• _Task to complete_: Look through the data below and extract, unchanged, the lines from the one that contains "node ID. -/" to the one that contains "mV (R225). -/", both included.

Items from a dataset
---------------

-- ==== Sys2Proof/Machine/Valve.lean ====
section
/-! DEFINITION. VALVE: VALVE_FIRE, VALVE_HOLD and VALVE_RELEASE (R231-R239), the firing profile (R228,
R230), peak groups (R234-R236), protection (R241-R243), the boost converter (R225-R227) and its
registers (R248). -/

namespace Sys2Proof.Machine

/-- Valve number of a node ID. -/
def vlOf (u : Nat) : Nat := u - 0x0200
/-- Bank of a valve (R221). -/
def bankOf (n : Nat) : Nat := n / 2
/-- Peak group of a valve (R234). -/
def State.groupOf (s : State) (n : Nat) : Nat := if s.cfgBit 0x40040000 1 then 0 else n / 4
/-- VTARGET, and VTARGET − READY_MARGIN, in 10 mV (R225). -/
def State.vTarget (s : State) : Nat := s.cfg 0x40040000 8 8 * 50
def State.readyLevel (s : State) : Nat := s.vTarget - s.cfg 0x40040000 16 4 * 100
def State.boostEn (s : State) : Bool := s.cfgBit 0x40040000 0

/-! ### Firing -/

/-- The firing of valve n ends: its energies are written and FIRES counts (R240). -/
def endFiring (v : Valve) : Valve :=
  if v.firing then
    { v with firing := false, eBoost := min 65535 v.accBoost, eRec := min 65535 v.accRec
             fires := (v.fires + 1) % 65536, accBoost := 0, accRec := 0 }
  else v

/-- Every peak ahead of n in its group has started and ended, no valve of its bank is in DROP, and no
supply hold-off acts (R236, R243). -/
def State.mayStart (s : State) (n : Nat) : Bool :=
  (s.vl n).st == .defer && !s.holdOff &&
  ((s.valve.queue.find? (fun p => s.groupOf p == s.groupOf n)) == some n) &&
  (List.range 8).all (fun p => !((s.vl p).st == .peak && s.groupOf p == s.groupOf n)) &&
  !((s.vl (partner n)).st == .drop)

/-- VBOOST is v in 10 mV now: the converter stops at VTARGET and starts again 0.5 V below it (R225). -/
def State.noteVboost (s : State) (v : Nat) : State :=
  { s with valve := { s.valve with
      vbNow := v
      switching := match s.valve.boost with
        | .charge | .ready => if s.vTarget ≤ v then false else s.valve.switching || decide (v + 50 ≤ s.vTarget)
        | _ => false } }

/-- The boost is ready (R225). -/
def State.boostIsReady (s : State) : Bool := hasBoost s.var && decide (s.readyLevel ≤ s.valve.vbNow)

/-- Limit of the input current in mA: it ramps from 0.5 A to ILIM_IN over the 1 ms of a soft start, and is 0
while the converter does not switch (R225). -/
def State.inputLimit (s : State) : Nat :=
  let lim := s.cfg 0x40040000 20 4 * 500
  if !s.valve.switching then 0
  else min lim (500 + (lim - 500) * (s.now - s.valve.softFrom) / 1000000)

/-- The peak of valve n starts if it may, on the VBOOST of this instant; a RELEASE of the other valve of the
bank is slowed from here on (R236, R237). -/
def State.startPeak (s : State) (n : Nat) : State :=
  if !s.mayStart n then s
  else
    let low := decide (s.valve.vbNow < s.readyLevel)
    let s1 := ((s.dequeue n).updValve n (fun v0 =>
      let v := endFiring v0
      { v with st := .peak, deferHolds := false, peakAt := s.now, phaseAt := s.now
               durAt := if v.keepOrigin then v.durAt else s.now
               origin := if v.keepOrigin then v.durAt else s.now
               keepOrigin := false
               deferUs := min 65535 ((s.now - v.reqAt) / 1000)
               peakMiss := false, boostNr := low, relSlowed := false, decayLong := false
               firing := true, accBoost := 0, accRec := 0 })).slowReleases
    if low then
      ({ s1 with valve := { s1.valve with cntNotReady := satInc s1.valve.cntNotReady 255 } }).fault 0x27 n
    else s1

/-- Start every queued peak that may start now. -/
def State.startPeaks (s : State) : State :=
  s.forEach (List.range 8) State.startPeak

/-- Valve n joins its peak queue. -/
def State.enqueuePeak (s : State) (n : Nat) : State :=
  if s.valve.queue.contains n then s
  else { s with valve := { s.valve with queue := s.valve.queue ++ [n] } }
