/-- A ring frame is received (R349-R357). -/
def State.ringIn (s : State) (a dest : Nat) (ty : RingType) (si sa : Bool) : State :=
  let s1 := s.ringTables a dest ty si
  let sleep := ty == .ring && si && sa
  if sleep && s1.nm.st == .consent then s1.toWaitSleep true false
  else if sleep && s1.nm.toSend.any (fun f => f.ty == .withdraw) then
    ((s1.updNm (fun n => { n with committed := true })).enterStart true).wakelPulse
  else if sleep && s1.inRing then
    let s2 := s1.ringSend .wake
    if dest == s2.nmAddr then s2.tokenHere else s2
  else
    let cause := ringCause s1.nm.st ty si sa
    let s2 := if cause = 0 then s1 else s1.nmWake cause a
    if (ty == .ring || ty == .alive) && dest == s2.nmAddr && s2.inRing then s2.tokenIn else s2

/-- What a ring frame says: sender, DEST, TYPE, SI, SA; none for a frame that is no ring frame (R349). -/
def ringOf (base : Nat) (f : CanFrame) : Option (Nat × Nat × RingType × Bool × Bool) :=
  let b := (f.data[1]?.getD 0).toNat
  let ty : Option RingType := match b % 8 with
    | 0 => some .ring | 1 => some .alive | 2 => some .wake | 3 => some .withdraw | _ => none
  if f.ide || f.fdf || f.remote || f.dlc % 16 != 2 || f.id / 32 != base || b.testBit 3 || decide (64 ≤ b) then none
  else ty.map (fun t => (f.id % 32, (f.data[0]?.getD 0).toNat, t, b.testBit 4, b.testBit 5))
/-- The ring frame that a frame on controller k is. -/
def State.ringFrame (s : State) (k : Nat) (f : CanFrame) : Option (Nat × Nat × RingType × Bool × Bool) :=
  if k = s.nmCtrl then ringOf (s.cfg nmCfg 16 6) f else none
/-- NETMGR takes a ring frame before acceptance (R349); what it reads outside the ring's states changes nothing. -/
def State.ringTake (s : State) (k : Nat) (f : CanFrame) : State :=
  match s.ringFrame k f with
  | some (a, dest, ty, si, sa) => if s.inRing || s.nm.st == .waitSleep then s.ringIn a dest ty si sa else s
  | none => s
/-- A frame arrives on controller k without error: a remote frame is counted, a ring frame goes to NETMGR first, then the
frame goes to acceptance (R292, R297, R349). -/
def State.canReceive (s : State) (k : Nat) (f : CanFrame) : State :=
  if f.remote then s.updCan k (fun c => { c with remote := satInc c.remote 255 })
  else (s.ringTake k f).canAccept k f (s.sofStamp f.sinceSof)
/-- The end of a frame from the bus on controller k, REC as the controller counts it. -/
def State.canArrives (s : State) (k : Nat) (f : CanFrame) (rec : Nat) : State :=
  if !s.onBus k || (f.fdf && !s.canFd k) then s
  else ((s.updCan k (fun c => { c with lec := 0 })).canCount k (s.canc k).tec rec).canReceive k f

---------------

• _Answer to this task_:
/-- Valve number of a node ID. -/
def vlOf (u : Nat) : Nat := u - 0x0200
/-- Bank of a valve (R221). -/
def bankOf (n : Nat) : Nat := n / 2
/-- Peak group of a valve (R234). -/
def State.groupOf (s : State) (n : Nat) : Nat := if s.cfgBit 0x40040000 1 then 0 else n / 4
/-- VTARGET, and VTARGET − READY_MARGIN, in 10 mV (R225). -/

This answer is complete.